Menschen mit chronischem Stress, Angstzuständen, Übergewicht oder Schlafstörungen haben ebenfalls ein hohes Risiko, ebenso wie diejenigen, die über längere Zeit intermittierendes Fasten praktizieren oder unregelmäßige Essgewohnheiten haben. Darüber hinaus wurde eine genetische Komponente identifiziert, die die Wahrscheinlichkeit, dass enge Verwandte an dieser Erkrankung erkranken, erhöhen kann.
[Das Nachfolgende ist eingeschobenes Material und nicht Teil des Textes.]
-- ==== Sys2Proof/WellFormed.lean ====
section
/-!
DEFINITION. Which field values a slot form may hold (R68 to R70, R93, R142, R155, R179, R182, R194, R202, R216, R224, R227, R262, R270, R108, R89). A word whose fields break this raises trap 0x01 (R93). What depends on the header, on the machine state or on operand values is checked at issue (Machine/Issue.lean).
-/

namespace Sys2Proof

/-- A source field that the form does not use must be zero (R93). -/
def Src.unused (s : Src) : Bool := s == .reg 0

/-- A literal or loop index that exists (R68, R69). -/
def Src.exists_ : Src → Bool
  | .lit n => n.toNat ≤ 4
  | .loop n => n.toNat ≤ 5
  | _ => true

/-- A source of class x or v (R69). -/
def Src.okX (s : Src) : Bool := s.exists_

/-- A source of class m (R69). -/
def Src.okM : Src → Bool
  | .reg n => n.toNat ≤ 7
  | s => s.exists_

/-- A source of class th: a register 0 to 7 and nothing else (R69). -/
def Src.okTh : Src → Bool
  | .reg n => n.toNat ≤ 7
  | _ => false

/-- A destination of class x or v with an NW bit (R70). -/
def okDest (d : BitVec 5) (nw : Bool) : Bool := !nw || d == 0

/-- A destination of class m with an NW bit (R70). -/
def okDestM (d : BitVec 5) (nw : Bool) : Bool := d.toNat ≤ 7 && okDest d nw

/-- A form without destination (R70). -/
def noDest (d : BitVec 5) (nw : Bool) : Bool := d == 0 && !nw

/-! ### Format groups of R142 -/

def Fmt.isFL : Fmt → Bool
  | .fp32 | .bf16 | .fp16 => true
  | _ => false
def Fmt.isF8 : Fmt → Bool
  | .e4m3 | .e5m2 => true
  | _ => false
def Fmt.isIN : Fmt → Bool
  | .i32 | .i16 | .i8 | .u8 => true
  | _ => false
def Fmt.isP (f : Fmt) : Bool := f == .i64p
def Fmt.isAll (f : Fmt) : Bool := f.isFL || f.isF8 || f.isIN || f.isP

/-- A rounding code 0 to 5 (R122). -/
def okRm (m : BitVec 3) : Bool := m.toNat ≤ 5

/-- rm for FL and 0 otherwise (R142). -/
def okRmFL (f : Fmt) (m : BitVec 3) : Bool := if f.isFL then okRm m else m == 0

/-- The mask role "none" and the zero mask fields of R143, R216. -/
def VOps.noMask (o : VOps) : Bool := o.mask == 0

/-- Two v sources and a v destination. -/
def VOps.vv (o : VOps) : Bool := o.a.okX && o.b.okX && o.c.unused && okDest o.d o.nw
/-- One v source and a v destination. -/
def VOps.v1s (o : VOps) : Bool := o.a.okX && o.b.unused && o.c.unused && okDest o.d o.nw
/-- Three v sources and a v destination. -/
def VOps.vvv (o : VOps) : Bool := o.a.okX && o.b.okX && o.c.okX && okDest o.d o.nw
/-- Modifier and function fields both zero. -/
def VOps.plain (o : VOps) : Bool := o.md == 0 && o.fn == 0

/-- The legal conversion pairs of R155 with the rule for the rounding field: source, destination, "rm". -/
def cvtPairs : List (Fmt × Fmt) :=
  [(.fp32, .i32), (.fp16, .i16), (.bf16, .i16), (.e4m3, .i8), (.e5m2, .i8), (.i32, .fp32), (.i16, .fp16),
   (.i16, .bf16), (.i8, .e4m3), (.i8, .e5m2), (.fp16, .bf16), (.bf16, .fp16), (.e4m3, .e5m2), (.e5m2, .e4m3)]
def narrowPairs : List (Fmt × Fmt) :=
  [(.fp32, .bf16), (.fp32, .fp16), (.fp16, .e4m3), (.fp16, .e5m2), (.bf16, .e4m3), (.bf16, .e5m2)]
def narrowInt : List (Fmt × Fmt) :=
  [(.i32, .i16), (.i16, .i8), (.i16, .u8), (.i8, .i4), (.i64p, .i32)]
def widenPairs : List (Fmt × Fmt) :=
  [(.bf16, .fp32), (.fp16, .fp32), (.e4m3, .fp16), (.e5m2, .fp16), (.e4m3, .bf16), (.e5m2, .bf16),
   (.i16, .i32), (.i8, .i16), (.i4, .i8), (.t2, .i4), (.i32, .i64p), (.u8, .i16)]

/-- Does a pair list hold the source code [3:0] with this destination? -/
def pairIn (ps : List (Fmt × Fmt)) (src : BitVec 4) (dst : Fmt) : Bool :=
  ps.any fun p => p.1.code == src && p.2 == dst

/-- The part q of vmxq and vmxd: 0 to 7 for MXFP4, 0 to 3 otherwise (R158). -/
def okPart (f : Fmt) (q : BitVec 3) : Bool := f == .mx4 || q.toNat ≤ 3

/-- The element formats of vmxq and vmxd (R142). -/
def Fmt.isMX : Fmt → Bool
  | .mx4 | .e4m3 | .e5m2 => true
  | _ => false

/-- The three integer formats of the moving permutes (R142). -/
def Fmt.isI : Fmt → Bool
  | .i32 | .i16 | .i8 => true
  | _ => false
Eines der Hauptprobleme ist, dass dieses Syndrom oft mit nächtlichem Heißhunger oder mangelnder Disziplin verwechselt wird. Villamil stellt jedoch klar, dass es bestimmte Symptome gibt, die Anlass zur Sorge geben sollten: der Verzehr von mindestens einem Viertel der täglichen Kalorien nach dem Abendessen, wiederholtes nächtliches Aufwachen zum Essen, Schlaflosigkeit, Appetitlosigkeit am Morgen und die bewusste Erinnerung an diese Episoden.

Mitten in der Nacht hungrig aufzuwachen, könnte ein Anzeichen für eine bisher nicht diagnostizierte Erkrankung sein. Foto: iStock
Die Diagnose wird bestätigt, wenn diese Verhaltensweisen länger als drei Monate anhalten und nicht mit anderen Störungen wie Bulimie oder Binge-Eating-Störung einhergehen.
Die Folgen, warnt die Expertin, reichen weit über eine Gewichtszunahme hinaus. „Diese Störung löst eine Kaskade verheerender Stoffwechseleffekte aus, bedingt durch die Desynchronisation des biologischen Schlaf-Wach-Rhythmus mit der Nahrungsaufnahme“, erklärt sie. Betroffene entwickeln eine verminderte Insulinempfindlichkeit und eine erhöhte Glukoseresistenz, wodurch ihr Risiko für Typ-2-Diabetes und das metabolische Syndrom steigt.
Die Ursache liegt in einer Störung des zirkadianen Rhythmus der Hormone, die Schlaf und Appetit regulieren. Die Melatoninproduktion ist verzögert, der Cortisolspiegel – das Stresshormon – bleibt nachts erhöht, und Leptin und Ghrelin, die für die Sättigungskontrolle verantwortlich sind, geraten aus dem Gleichgewicht, was zu anhaltendem Hungergefühl und Schwierigkeiten beim Sättigungsgefühl führt.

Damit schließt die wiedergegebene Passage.